The tangent at $(a,b)$ is perpendicular to the line through the center of the circle $O$ and $(a,b)$, which has slope $\frac{b}{a}$. So the slope of the tangent is the opposite reciprocal of this, which is $-\frac{a}{b}$. The equation of the tangent is of the form $y=-\frac{a}{b}x+c$ with intersecting $(a,b)$ which leads to $b=-\frac{a}{b}a+c$ $b=-\frac{a^2}{b}+c$ $c=b+\frac{a^2}{b}$ $c=\frac{a^2+b^2}{b}$ Then the equation of the tangent is $y=-\frac{a}{b}x+\frac{a^2+b^2}{b}$ Equating this to the parabola gives $x^2+1=-\frac{a}{b}x+\frac{a^2+b^2}{b}$ $x^2+\frac{a}{b}x+1-\frac{a^2+b^2}{b}=0$ For there to be only one intersection, by the quadratic formula, $\frac{a^2}{b^2} = 4- \frac{4(a^2+b^2)}{b}$ $a^2=4b^2-4a^2b-4b^3$ ... no clue what to do now xD

The equation of tangent will be ax+by-1=0.Also this equation and the equation of parabola has unique solution so eliminate any one variable to get a quadratic in the other,then apply the condition ,discriminant =0 for unique solution.Also use the fact that (a,b) lies on the circle.By this we get 3 points.

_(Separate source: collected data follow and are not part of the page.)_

-- ==== Sys2Proof/Certificates/Slice0/Obligations.lean ====
section
/-! DEFINITION. The statements for the provers, in the order of OBLIGATIONS.json. Each docstring names the rules a
statement formalises, or the log entry of the choice it states. `nextOf t` is the next state t once a moment has passed at which
owners may answer a GET-STATUS being executed; with none being executed it is t itself (R176; StatusIsReadThenCleared,
log 28). -/

section

open Sys2Proof Sys2Proof.Machine

/-! ### The machine -/

/-- A step runs the command at the front of the queue on the state with the rest of the queue (the model's form, log 1). -/
def Obligations.StepRunsFrontOfQueue : Prop :=
  ∀ (c : Instr) (rest : List Instr) (s : State), s.pending = c :: rest → step s = exec c { s with pending := rest }

/-- No command ever faults or is refused: the spec names no event that stops the part (INVENTORY, Faults). That none touches
the queue of commands is the model's choice: the queue is its own (log 1), and COLD_RESET leaves it (log 21). -/
def Obligations.EveryCommandCompletes : Prop :=
  ∀ (i : Instr) (s : State), ∃ t, exec i s = .next t ∧ t.pending = s.pending

/-- On an empty queue one CLK period passes (the model's choice, log 2). What is due or waits is taken first, in this order:
the path controller's claims for its requests (R33; log 6); a frame-received report (R123; log 10); a tick, with the pin levels
last presented (log 3); a send end and its report (R136; log 12); a byte of the uplink; the entry to UP at the delivery
controller and the entry to DOWN at each block that has not taken it (R127, R145; log 22; what each does is in
RecorderHelloIsTaken and LinkFallsToDown), and both units hold a new FILTER-CODE (R91; log 24). Then the prescaler counts, up
to the tick at 2^k periods (R84, R85), and with the eighth period a new byte time begins (R103). While a GET-STATUS is executed
there are moments for its owners between these and at the end, and with the sixteenth period, the end of 2 byte times,
it is completed (R155, R176; log 28; what a moment and the completion do is in StatusIsReadThenCleared). -/
def Obligations.EmptyQueuePassesOneClkPeriod : Prop :=
  ∀ s : State, s.pending = [] →
    let period := fun (u : State) => ({ u with
      tbs := if u.tbs.prescaler + 1 < 2 ^ u.tbs.shiftInUse then { u.tbs with prescaler := u.tbs.prescaler + 1 }
             else { u.tbs with prescaler := 0, tickDue := true }
      ltx := if u.ltx.byteClk + 1 < 8 then { u.ltx with byteClk := u.ltx.byteClk + 1 }
             else { u.ltx with byteClk := 0, byteDue := true }
      mrk := { u.mrk with codeInUse := u.mrk.filterCode }
      frzu := { u.frzu with codeInUse := u.frzu.filterCode } } : State)
    (s.cmd.reading = none →
      let claimed := (∃ w ∈ s.wires.claims, w.claimant = .path) ∨ (∃ r a body, s.path.state = .claiming r a body)
      (claimed → ∀ t, exec (.appendClaim .path) s = .next t → step s = step t) ∧
      (¬ claimed → s.wires.frameReport = true → step s = step s.takeFrameReport) ∧
      (¬ claimed → s.wires.frameReport = false → s.tbs.tickDue = true →
        ∀ t, exec (.tick s.pins) s = .next t → step s = step t) ∧
      (¬ claimed → s.wires.frameReport = false → s.tbs.tickDue = false →
        (s.wires.sendEnd = true ∨ s.wires.sendReport = true → ∀ t, exec .sendEnd s = .next t → step s = step t) ∧
        (s.wires.sendEnd = false → s.wires.sendReport = false →
          step s = .next (period (if s.ltx.byteDue then s.byteTime else s).takeUp.takeDown)))) ∧
    (∀ r, s.cmd.reading = some r →
      let afterClaims := s.takePathClaims.ownersAnswer.takeFrameReport
      let afterTick := if afterClaims.tbs.tickDue then afterClaims.takeTick.ownersAnswer else afterClaims
      let afterSendEnd := afterTick.finishSendEnd.ownersAnswer
      let afterByte := if afterSendEnd.ltx.byteDue then afterSendEnd.byteTime.ownersAnswer else afterSendEnd
      let v := period afterByte.takeUp.ownersAnswer.takeDown
      step s = .next (match v.cmd.reading with
        | none   => v
        | some q =>
          if q.periods + 1 < 16 then
            State.ownersAnswer { v with cmd := { v.cmd with reading := some { q with periods := q.periods + 1 } } }
          else v.finishStatus)) ∧
    (∀ n r, s.cmd.reading = some r → 0 < n → 16 ≤ r.periods + n → (s.clkPeriods n).cmd.reading = none)

/-- What a byte time puts on the uplink. A started body goes out as its bytes and its check value, high byte first, each C3h as
CCh D3h and each CCh as CCh DCh, and then its closing delimiter, which for a JOURNAL body leaves the send end to be taken
(R102, R104, R106, R136; log 12); before any body, the bytes of an abort (R105); at a frame boundary the choice is made, and
fill or the first byte of the body chosen goes out (R104, R132). The model's own: a byte time puts one byte and ends the wait
for it (log 2); the mark of an awaited second byte is no during an abort (log 25); the bytes sent and the check value go back
at the end of a body (log 27). The owners of a GET-STATUS in execution may answer after the command (R176; log 28). -/
def Obligations.UplinkLineCarriesBody : Prop :=
  ∀ (s : State) (b : TxBody),
    let y : State := { s with ltx := { s.ltx with body := some b, bytesSent := 0, escapeSent := false, check := 0xFFFF } }
    let sent := (b.bytes ++ be16 (checkValue b.bytes)).flatMap
      (fun v => if v = 0xC3 then [0xCC, 0xD3] else if v = 0xCC then [0xCC, 0xDC] else [v])
    let z := State.byteTime^[sent.length] y
    let ended := { s.ltx with body := none, bytesSent := 0, escapeSent := false, check := 0xFFFF, byteDue := false
                              lastByte := some 0xC3 }
    (s.ltx.abortBytes = [] →
      (∀ k < sent.length, (State.byteTime^[k + 1] y).ltx.lastByte = sent[k]?) ∧
      z = { y with ltx := { y.ltx with bytesSent := b.bytes.length + 2, check := checkValue b.bytes, byteDue := false
                                       lastByte := sent.getLast? } } ∧
      ((∀ seq, b.kind ≠ .journal seq) → z.byteTime = { y with ltx := ended }) ∧
      (∀ seq, b.kind = .journal seq →
        z.byteTime = { y with ltx := ended, wires := { y.wires with sendEnd := true } } ∧
        (s.wires.sendEnd = false → s.wires.sendReport = false →
          exec .sendEnd { z with ltx := { z.ltx with byteDue := true } } = exec .sendEnd z.byteTime))) ∧
    (∀ c rest, s.ltx.abortBytes = c :: rest → s.byteTime = { s with
      ltx := { s.ltx with abortBytes := rest, byteDue := false, lastByte := some c } }) ∧
    (s.ltx.abortBytes = [] → s.ltx.body = none → exec .frameBoundary s = nextOf s.chooseBody ∧
      s.byteTime = if s.chooseBody.ltx.body = none then s.chooseBody else s.chooseBody.byteTime)

/-! ### Cold reset -/

/-- COLD_RESET leaves every register at the value of the columns 'After cold reset' (R18, R40, R83, R88, R92, R93, R101, R107,
R119, R129, R131, R149, R171), the filtered levels at the pin levels when RESET_N rises, and no message waiting. The model's
own are: the shift in use, `tickDue`, `byteClk`, `byteDue`, `lastByte` (log 2), the codes in use and `choices`, which stays
(log 24), the GET-STATUS being executed, none (log 28), the held responses, empty (log 14), the requests issued, none (log 15),
no frame-received report (log 10), no block behind in a change of the link state (log 22), and the queue, which stays (log 21).
-/
def Obligations.ColdResetValues : Prop :=
  ∀ (p : Pins) (s : State), exec (.coldReset p) s = .next
    { path := { state := .idle, tracking := [], stallTimer := none, stallLimit := 100, held := [], issued := [],
                writesRefused := 0, stallExpiries := 0, writeFailures := 0, unmatchedResponses := 0 }
      wtab := { entries := Vector.replicate 16 (
        { valid := false, base := 0x00000000, limit := 0x00000003, kinds := .writes, sourceValue := 0, sourceMask := 0,
          writeForm := .none, readForm := .none, lossPolicy := .drop, freezable := false, refusal := .error,
          closeAfter := false, hitCount := 0 }) }
      jctl := { frames := [], openFrame := none, nextSeq := 0, epoch := 0, pendingLoss := 0, idleTimer := none,
                frameLimit := 1024, idleClose := 200, recordsAppended := 0, recordsLost := 0, framesClosed := 0 }
      tbs := { tickShift := 10, shiftInUse := 10, prescaler := 0, tickDue := false, time := 0 }
      mrk := { filters := ⟨⟨p.mark0, 0⟩, ⟨p.mark1, 0⟩, ⟨p.mark2, 0⟩, ⟨p.mark3, 0⟩⟩, filterCode := 2,
               codeInUse := 2, markers := ⟨0, 0, 0, 0⟩ }
      frzu := { filter := ⟨p.frz, 0⟩, filterCode := 2, codeInUse := 2, commandFreeze := false }
      lrx := { rx := .notDecoding, settleCount := 0, settleCode := 3, discards := ⟨0, 0, 0, 0, 0, 0⟩ }
      lctl := { link := .down, silenceTimer := none, helloTimer := none, helloInterval := 50, silenceLimit := 1000 }
      ltx := { body := none, bytesSent := 0, escapeSent := false, check := 0xFFFF, abortBytes := [],
               helloPending := false, byteClk := 0, byteDue := true, lastByte := none, retransmitted := 0 }
      dlv := { deliveryOpen := false, ackTimer := none, sendWindow := 8, ackTimeout := 400, retryLimit := 4, range := 0 }
      cmd := { execState := .ready, reading := none, replies := [], lastTag := none, commandsDiscarded := 0 }
      alr := { flags := 0, enable := 63 }
      pins := p
      wires := { claims := [], spaceFreed := 0, retryReports := 0, handedOn := none, frameReport := false
                 falling := { lrx := false, ltx := false, dlv := false, cmd := false, alr := false }
                 upHello := none, sendEnd := false, sendReport := false }
      pending := s.pending
      choices := s.choices }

The equation of tangent is ax＋by＝1.So,the following simultaneous equations have unique solution. ax＋by＝1---① y＝x＾2＋1---② Case1）b＝0 a=±1,so ①⇔x＝±1 and ②⇔y＝2.Then （a,b）＝（±1,0） Case2）b≠0 ①⇔y＝－a/b・x＋1/b, so ②⇔－a/b・x＋1/b＝x＾2＋1⇔bx＾2＋ax＋（b－1）＝0.Discriminant D＝a＾2－4b（b－1）＝0⇔1－b＾2－4b（b－1）＝0⇔5b＾2－4b－1＝0⇔b＝1,－1/5.Then （a,b）＝（0,1）,（±2/5・6＾1/2,－1/5）. By Case1,2 we conclude that （a,b）＝（0,1）,（±1,0）,（±2/5・6＾1/2,－1/5）.